Exercise: Could you copy, exactly as written, every line from the first line of the records through the one containing "Reg.FAULT_MAINT_REFUSED.COUNT] : List"?

Stored items from a collection:
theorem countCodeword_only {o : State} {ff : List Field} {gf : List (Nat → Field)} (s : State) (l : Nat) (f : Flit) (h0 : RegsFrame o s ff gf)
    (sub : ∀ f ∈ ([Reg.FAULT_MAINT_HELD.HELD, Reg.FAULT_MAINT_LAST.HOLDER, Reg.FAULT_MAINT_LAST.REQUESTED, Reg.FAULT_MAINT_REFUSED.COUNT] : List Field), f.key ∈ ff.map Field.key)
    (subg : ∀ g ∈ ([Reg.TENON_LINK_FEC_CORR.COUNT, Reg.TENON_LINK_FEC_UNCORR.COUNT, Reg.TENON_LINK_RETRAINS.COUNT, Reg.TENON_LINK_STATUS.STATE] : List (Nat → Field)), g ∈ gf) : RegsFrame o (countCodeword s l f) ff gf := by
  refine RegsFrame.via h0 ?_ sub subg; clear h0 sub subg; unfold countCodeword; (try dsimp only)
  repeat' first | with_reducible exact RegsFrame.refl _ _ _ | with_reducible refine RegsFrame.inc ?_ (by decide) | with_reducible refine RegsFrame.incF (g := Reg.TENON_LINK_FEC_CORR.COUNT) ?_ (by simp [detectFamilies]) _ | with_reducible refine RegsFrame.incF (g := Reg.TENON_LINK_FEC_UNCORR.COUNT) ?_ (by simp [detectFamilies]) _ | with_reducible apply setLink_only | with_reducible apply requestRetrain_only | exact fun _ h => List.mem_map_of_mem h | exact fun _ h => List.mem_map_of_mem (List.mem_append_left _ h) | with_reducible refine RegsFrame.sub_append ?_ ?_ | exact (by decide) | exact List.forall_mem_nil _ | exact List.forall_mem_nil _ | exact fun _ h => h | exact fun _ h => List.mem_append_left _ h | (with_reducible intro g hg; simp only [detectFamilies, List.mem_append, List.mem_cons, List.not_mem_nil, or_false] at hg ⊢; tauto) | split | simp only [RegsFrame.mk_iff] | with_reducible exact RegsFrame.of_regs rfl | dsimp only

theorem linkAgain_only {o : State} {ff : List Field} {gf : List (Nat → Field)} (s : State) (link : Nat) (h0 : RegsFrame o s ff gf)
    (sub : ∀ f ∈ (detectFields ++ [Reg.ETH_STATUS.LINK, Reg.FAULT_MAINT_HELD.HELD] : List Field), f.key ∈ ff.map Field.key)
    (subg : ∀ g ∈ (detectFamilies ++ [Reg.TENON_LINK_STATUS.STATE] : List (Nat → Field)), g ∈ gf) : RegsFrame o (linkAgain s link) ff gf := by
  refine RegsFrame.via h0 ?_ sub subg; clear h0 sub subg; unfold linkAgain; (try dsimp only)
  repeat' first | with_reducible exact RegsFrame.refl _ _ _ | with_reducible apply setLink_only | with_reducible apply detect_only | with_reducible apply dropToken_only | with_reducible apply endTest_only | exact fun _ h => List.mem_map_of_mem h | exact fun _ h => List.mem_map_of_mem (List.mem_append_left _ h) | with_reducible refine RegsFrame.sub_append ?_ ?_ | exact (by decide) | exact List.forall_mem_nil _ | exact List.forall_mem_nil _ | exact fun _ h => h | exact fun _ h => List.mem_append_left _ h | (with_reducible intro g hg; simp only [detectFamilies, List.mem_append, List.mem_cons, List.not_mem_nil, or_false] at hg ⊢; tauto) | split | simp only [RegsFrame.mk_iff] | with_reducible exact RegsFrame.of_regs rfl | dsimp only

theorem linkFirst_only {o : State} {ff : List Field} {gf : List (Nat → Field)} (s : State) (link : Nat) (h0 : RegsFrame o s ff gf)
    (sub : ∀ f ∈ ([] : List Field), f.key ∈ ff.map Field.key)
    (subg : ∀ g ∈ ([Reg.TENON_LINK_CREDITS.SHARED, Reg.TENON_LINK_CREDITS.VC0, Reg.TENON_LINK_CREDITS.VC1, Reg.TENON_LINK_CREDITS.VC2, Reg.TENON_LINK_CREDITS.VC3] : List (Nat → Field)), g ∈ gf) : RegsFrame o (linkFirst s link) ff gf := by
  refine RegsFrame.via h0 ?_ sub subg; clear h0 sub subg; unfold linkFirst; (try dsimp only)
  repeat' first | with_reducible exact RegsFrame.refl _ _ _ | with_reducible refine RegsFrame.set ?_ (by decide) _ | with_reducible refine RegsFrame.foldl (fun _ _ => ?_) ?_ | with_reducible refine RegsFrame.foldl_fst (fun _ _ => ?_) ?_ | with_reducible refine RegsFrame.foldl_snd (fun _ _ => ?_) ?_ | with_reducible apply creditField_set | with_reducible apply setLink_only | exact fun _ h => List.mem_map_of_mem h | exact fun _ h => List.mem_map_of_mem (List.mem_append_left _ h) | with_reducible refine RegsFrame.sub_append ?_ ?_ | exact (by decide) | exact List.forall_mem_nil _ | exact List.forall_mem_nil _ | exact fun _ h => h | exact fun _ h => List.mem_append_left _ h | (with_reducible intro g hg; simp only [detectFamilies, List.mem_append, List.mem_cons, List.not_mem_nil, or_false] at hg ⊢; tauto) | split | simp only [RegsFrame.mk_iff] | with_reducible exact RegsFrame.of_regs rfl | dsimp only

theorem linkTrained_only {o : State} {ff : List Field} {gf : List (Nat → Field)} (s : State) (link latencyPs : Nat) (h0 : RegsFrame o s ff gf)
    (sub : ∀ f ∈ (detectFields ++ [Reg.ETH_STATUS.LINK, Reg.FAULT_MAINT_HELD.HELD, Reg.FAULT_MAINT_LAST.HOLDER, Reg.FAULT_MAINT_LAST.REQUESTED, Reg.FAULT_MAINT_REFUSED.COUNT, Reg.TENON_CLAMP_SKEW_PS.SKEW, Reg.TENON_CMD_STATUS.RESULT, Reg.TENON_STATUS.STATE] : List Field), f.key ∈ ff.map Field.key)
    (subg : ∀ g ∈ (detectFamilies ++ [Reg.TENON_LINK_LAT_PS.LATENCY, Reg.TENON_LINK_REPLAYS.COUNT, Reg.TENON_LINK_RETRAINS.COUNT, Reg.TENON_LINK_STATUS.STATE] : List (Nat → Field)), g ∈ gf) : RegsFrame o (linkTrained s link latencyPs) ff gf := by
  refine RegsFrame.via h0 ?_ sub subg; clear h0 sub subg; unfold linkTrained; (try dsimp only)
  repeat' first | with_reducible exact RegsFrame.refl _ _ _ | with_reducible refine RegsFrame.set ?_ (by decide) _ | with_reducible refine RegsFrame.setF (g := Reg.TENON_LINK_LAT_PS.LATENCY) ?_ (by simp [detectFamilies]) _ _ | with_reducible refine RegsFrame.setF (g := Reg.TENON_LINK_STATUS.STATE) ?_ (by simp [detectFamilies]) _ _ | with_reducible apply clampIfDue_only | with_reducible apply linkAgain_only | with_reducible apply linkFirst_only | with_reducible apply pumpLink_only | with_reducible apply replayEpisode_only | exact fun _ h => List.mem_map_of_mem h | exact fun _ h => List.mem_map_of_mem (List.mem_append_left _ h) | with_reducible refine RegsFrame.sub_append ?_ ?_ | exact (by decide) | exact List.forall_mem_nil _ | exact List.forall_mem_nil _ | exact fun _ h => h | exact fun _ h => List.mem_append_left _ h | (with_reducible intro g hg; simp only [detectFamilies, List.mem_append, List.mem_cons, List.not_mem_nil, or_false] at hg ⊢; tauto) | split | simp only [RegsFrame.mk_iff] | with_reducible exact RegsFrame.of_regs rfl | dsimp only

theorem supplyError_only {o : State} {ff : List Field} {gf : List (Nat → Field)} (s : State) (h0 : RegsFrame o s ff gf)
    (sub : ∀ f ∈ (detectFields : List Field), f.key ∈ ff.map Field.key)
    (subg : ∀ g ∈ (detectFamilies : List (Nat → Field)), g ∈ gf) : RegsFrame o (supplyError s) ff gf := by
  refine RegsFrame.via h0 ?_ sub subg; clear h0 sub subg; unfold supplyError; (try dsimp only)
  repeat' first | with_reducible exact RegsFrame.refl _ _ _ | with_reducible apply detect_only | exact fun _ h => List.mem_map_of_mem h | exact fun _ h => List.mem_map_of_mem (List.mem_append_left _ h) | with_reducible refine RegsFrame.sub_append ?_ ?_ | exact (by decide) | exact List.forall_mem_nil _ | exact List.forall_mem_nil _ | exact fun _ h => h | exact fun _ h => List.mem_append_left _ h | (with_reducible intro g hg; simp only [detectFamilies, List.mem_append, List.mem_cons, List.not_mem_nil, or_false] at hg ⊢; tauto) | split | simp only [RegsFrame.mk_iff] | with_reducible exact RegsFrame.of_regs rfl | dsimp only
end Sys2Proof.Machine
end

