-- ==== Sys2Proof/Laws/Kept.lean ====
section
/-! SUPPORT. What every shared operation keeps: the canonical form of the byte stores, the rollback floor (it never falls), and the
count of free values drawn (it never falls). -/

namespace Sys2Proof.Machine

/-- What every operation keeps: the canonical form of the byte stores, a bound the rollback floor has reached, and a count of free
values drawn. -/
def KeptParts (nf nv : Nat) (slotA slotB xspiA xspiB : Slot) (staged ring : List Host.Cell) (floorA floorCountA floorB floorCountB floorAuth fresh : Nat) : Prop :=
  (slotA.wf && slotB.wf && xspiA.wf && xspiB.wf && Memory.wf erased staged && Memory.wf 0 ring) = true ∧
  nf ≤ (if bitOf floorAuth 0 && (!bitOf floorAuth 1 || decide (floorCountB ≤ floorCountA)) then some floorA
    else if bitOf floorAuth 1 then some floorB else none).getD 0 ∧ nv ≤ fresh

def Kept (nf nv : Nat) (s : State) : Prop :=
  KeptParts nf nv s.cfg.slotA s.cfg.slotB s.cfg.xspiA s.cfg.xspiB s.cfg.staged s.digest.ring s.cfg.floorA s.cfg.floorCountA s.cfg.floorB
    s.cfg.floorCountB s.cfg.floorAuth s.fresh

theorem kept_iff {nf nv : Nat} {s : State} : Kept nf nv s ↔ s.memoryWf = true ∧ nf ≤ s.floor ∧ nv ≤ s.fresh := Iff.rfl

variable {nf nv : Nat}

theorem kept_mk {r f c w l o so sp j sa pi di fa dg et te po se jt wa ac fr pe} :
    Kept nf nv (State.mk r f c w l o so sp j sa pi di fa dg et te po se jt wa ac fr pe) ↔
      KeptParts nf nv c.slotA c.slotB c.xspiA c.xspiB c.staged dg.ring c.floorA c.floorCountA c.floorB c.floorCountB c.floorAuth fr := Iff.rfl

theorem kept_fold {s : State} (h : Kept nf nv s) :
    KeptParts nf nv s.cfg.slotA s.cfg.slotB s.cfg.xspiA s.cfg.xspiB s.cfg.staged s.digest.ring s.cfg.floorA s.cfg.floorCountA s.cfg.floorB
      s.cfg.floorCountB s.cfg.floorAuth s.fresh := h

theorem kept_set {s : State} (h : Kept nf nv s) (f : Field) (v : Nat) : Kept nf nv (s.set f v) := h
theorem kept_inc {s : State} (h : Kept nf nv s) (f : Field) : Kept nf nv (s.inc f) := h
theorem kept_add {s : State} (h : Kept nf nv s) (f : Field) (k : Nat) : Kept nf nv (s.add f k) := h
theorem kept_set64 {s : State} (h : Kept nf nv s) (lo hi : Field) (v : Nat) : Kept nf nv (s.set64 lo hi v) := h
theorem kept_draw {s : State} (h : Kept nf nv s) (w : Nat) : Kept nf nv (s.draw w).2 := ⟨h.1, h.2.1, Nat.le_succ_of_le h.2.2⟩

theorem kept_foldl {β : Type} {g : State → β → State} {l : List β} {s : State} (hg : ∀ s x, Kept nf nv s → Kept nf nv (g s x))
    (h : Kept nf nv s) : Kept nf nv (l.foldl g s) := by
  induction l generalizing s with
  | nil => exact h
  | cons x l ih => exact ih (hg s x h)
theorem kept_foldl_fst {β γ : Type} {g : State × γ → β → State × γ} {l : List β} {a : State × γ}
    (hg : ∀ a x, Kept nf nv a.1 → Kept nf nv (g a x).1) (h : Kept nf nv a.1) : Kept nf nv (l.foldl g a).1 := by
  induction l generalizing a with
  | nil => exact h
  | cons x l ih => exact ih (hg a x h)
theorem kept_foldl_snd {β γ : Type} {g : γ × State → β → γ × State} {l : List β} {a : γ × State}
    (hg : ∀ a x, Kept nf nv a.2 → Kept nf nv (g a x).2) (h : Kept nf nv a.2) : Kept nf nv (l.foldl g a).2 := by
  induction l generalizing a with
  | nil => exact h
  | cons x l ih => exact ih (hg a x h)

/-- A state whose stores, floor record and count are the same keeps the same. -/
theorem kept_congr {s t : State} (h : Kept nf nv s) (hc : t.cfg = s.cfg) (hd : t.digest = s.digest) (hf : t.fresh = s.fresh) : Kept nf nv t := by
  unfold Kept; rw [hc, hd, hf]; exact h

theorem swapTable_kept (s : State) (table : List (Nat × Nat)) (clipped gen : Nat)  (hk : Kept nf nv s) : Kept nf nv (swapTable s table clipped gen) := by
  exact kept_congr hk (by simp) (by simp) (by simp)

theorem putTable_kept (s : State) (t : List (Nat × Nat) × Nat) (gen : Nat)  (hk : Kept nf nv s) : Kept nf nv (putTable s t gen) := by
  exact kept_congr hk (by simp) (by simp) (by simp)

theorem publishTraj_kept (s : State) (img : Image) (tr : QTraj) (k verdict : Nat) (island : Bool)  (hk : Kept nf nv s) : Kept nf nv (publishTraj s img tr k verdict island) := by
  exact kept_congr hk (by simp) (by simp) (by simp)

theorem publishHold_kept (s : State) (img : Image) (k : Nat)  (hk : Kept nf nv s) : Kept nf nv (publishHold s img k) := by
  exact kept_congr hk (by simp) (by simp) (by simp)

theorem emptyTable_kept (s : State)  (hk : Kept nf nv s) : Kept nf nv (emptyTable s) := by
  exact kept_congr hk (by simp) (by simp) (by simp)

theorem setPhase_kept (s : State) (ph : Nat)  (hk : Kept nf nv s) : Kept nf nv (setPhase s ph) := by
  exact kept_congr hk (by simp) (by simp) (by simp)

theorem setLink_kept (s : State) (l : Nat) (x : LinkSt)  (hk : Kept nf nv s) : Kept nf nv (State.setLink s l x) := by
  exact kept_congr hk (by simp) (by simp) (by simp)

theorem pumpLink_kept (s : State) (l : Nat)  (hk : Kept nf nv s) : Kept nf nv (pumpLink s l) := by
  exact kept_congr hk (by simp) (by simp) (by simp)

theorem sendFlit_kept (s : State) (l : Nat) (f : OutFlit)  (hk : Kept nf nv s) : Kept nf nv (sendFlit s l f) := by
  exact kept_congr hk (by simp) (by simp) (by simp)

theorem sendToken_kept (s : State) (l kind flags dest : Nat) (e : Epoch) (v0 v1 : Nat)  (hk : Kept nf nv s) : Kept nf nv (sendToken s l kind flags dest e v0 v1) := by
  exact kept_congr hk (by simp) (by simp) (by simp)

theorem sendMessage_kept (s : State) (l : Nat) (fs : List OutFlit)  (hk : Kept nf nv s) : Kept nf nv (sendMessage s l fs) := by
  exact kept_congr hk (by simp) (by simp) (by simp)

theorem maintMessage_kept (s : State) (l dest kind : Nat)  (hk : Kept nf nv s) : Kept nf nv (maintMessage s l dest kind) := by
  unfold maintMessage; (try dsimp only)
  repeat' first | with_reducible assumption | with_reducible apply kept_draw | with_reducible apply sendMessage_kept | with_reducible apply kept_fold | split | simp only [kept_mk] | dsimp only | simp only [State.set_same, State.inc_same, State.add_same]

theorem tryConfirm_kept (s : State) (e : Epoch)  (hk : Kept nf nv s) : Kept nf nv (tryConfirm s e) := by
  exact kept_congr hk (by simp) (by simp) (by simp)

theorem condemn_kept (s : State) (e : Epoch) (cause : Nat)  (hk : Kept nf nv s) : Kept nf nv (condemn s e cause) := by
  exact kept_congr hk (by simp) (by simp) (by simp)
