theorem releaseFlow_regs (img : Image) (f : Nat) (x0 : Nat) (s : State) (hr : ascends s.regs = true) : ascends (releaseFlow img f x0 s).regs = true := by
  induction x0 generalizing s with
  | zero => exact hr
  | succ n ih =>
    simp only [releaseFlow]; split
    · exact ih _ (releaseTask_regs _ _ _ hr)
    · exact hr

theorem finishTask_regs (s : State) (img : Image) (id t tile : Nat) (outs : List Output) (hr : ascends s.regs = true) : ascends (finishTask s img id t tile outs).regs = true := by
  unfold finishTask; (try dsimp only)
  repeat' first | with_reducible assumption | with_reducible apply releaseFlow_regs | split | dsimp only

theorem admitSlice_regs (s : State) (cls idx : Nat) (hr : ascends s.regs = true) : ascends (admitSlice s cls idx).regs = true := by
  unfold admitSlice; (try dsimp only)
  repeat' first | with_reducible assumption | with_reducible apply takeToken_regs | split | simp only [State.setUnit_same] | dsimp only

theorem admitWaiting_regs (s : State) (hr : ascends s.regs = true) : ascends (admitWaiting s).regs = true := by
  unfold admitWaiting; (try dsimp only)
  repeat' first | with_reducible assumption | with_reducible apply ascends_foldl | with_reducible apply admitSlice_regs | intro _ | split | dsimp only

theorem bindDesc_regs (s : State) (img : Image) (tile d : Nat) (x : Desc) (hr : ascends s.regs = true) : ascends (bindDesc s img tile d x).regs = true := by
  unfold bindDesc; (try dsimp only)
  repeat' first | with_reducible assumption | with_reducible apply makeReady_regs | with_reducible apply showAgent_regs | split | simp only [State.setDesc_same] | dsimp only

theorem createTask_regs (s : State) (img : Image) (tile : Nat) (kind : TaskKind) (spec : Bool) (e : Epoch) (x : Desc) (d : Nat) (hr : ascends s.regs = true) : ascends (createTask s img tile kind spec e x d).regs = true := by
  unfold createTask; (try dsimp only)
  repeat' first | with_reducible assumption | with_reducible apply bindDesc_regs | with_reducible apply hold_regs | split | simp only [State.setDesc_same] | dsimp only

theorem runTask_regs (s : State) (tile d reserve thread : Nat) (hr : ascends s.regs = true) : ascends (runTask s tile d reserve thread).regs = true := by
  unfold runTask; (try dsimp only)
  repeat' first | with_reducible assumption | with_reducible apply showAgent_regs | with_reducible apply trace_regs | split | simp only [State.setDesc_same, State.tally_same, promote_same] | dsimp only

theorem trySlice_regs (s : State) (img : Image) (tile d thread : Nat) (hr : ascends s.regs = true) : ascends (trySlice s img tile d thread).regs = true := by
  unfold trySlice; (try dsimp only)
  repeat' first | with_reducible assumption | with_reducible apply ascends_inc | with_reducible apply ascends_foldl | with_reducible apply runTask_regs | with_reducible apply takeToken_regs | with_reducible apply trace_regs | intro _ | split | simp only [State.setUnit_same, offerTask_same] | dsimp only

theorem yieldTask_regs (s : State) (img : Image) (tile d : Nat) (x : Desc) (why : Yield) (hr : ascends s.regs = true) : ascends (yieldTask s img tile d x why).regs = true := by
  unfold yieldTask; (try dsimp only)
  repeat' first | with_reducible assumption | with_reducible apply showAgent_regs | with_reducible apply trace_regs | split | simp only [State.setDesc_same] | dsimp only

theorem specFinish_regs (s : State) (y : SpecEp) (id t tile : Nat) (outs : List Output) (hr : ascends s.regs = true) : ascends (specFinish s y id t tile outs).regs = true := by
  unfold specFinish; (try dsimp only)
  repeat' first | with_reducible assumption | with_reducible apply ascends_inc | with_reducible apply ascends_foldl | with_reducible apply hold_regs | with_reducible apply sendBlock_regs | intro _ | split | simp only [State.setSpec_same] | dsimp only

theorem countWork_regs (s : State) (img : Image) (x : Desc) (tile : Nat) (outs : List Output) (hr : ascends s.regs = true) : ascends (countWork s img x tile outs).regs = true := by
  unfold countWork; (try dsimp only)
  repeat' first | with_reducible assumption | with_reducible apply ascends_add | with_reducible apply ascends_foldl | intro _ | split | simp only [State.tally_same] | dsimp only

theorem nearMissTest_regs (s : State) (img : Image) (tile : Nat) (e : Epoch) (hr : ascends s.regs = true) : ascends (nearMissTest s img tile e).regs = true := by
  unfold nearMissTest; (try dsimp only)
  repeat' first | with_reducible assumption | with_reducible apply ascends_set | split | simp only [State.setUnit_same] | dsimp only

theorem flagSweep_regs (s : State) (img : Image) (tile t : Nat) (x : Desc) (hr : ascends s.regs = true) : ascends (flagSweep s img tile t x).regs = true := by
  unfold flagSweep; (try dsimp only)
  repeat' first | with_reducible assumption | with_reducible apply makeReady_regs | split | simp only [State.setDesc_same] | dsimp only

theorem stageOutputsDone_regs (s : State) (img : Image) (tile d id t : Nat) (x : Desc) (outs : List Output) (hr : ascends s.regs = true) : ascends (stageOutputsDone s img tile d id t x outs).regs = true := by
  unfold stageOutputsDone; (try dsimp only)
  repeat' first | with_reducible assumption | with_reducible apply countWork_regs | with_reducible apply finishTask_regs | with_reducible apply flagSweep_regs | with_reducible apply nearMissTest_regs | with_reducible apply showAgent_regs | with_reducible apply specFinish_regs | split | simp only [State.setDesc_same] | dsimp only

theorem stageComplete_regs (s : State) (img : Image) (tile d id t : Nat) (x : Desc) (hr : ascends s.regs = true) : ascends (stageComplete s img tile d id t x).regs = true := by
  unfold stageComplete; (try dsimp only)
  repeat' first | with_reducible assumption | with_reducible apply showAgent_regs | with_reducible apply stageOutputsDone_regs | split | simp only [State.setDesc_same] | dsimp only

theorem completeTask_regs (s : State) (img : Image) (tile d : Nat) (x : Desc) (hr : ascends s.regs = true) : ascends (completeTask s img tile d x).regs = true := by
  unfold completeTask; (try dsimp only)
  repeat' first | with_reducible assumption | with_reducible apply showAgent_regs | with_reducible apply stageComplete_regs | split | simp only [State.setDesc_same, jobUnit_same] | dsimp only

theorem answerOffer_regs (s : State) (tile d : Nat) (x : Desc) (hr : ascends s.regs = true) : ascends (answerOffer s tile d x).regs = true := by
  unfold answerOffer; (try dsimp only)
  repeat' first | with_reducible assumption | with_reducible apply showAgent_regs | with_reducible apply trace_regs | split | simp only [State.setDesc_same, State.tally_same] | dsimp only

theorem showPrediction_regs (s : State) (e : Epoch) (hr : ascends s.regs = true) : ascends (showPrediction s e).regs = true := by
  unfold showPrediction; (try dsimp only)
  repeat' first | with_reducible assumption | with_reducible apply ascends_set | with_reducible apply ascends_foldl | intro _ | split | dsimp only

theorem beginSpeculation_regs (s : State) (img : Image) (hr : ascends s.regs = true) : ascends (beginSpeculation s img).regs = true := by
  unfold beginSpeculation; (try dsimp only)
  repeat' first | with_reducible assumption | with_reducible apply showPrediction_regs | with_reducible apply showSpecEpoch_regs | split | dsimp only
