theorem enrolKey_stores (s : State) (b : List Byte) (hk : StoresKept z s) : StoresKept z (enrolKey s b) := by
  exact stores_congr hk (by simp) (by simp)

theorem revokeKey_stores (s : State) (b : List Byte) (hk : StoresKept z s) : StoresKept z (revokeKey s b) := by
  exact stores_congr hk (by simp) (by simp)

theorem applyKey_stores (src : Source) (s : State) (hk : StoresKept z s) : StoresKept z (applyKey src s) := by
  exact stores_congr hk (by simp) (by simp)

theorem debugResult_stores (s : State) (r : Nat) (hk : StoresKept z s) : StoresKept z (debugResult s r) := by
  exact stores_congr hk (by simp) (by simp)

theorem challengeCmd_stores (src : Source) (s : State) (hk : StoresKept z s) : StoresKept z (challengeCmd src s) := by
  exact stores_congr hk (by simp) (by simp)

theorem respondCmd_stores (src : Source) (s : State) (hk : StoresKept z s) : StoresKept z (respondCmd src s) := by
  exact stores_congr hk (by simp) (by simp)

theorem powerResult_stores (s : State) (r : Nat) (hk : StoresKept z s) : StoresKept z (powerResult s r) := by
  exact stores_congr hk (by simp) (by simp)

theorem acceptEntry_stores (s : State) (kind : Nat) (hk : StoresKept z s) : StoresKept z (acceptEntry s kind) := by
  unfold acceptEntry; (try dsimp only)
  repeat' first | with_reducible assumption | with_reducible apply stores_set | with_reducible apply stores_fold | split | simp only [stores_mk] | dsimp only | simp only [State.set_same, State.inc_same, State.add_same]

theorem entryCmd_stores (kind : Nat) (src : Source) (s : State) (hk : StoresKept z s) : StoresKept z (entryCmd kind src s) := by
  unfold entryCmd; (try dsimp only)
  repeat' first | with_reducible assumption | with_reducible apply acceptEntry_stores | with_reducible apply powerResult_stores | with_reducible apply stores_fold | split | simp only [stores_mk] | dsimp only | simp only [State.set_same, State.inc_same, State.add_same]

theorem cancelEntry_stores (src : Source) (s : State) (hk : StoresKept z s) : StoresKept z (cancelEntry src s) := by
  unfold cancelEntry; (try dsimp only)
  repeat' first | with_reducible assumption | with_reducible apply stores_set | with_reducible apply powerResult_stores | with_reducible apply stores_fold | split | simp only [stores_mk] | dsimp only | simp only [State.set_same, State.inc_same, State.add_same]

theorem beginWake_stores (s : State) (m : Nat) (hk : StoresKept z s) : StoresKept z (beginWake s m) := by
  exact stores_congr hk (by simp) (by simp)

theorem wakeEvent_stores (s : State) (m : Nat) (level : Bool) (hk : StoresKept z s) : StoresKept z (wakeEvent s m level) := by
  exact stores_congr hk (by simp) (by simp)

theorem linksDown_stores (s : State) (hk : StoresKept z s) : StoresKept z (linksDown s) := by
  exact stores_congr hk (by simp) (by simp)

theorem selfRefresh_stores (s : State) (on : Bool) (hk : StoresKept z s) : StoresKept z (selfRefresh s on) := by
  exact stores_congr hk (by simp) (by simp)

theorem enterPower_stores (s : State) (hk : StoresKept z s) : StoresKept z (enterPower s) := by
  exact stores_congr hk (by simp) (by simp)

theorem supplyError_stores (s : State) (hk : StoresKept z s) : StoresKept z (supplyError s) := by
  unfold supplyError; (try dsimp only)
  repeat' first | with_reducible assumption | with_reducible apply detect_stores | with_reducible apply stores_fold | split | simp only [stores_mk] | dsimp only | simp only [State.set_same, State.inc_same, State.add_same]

Response:
theorem countCodeword_only {o : State} {ff : List Field} {gf : List (Nat → Field)} (s : State) (l : Nat) (f : Flit) (h0 : RegsFrame o s ff gf)
    (sub : ∀ f ∈ ([Reg.FAULT_MAINT_HELD.HELD, Reg.FAULT_MAINT_LAST.HOLDER, Reg.FAULT_MAINT_LAST.REQUESTED, Reg.FAULT_MAINT_REFUSED.COUNT] : List Field), f.key ∈ ff.map Field.key)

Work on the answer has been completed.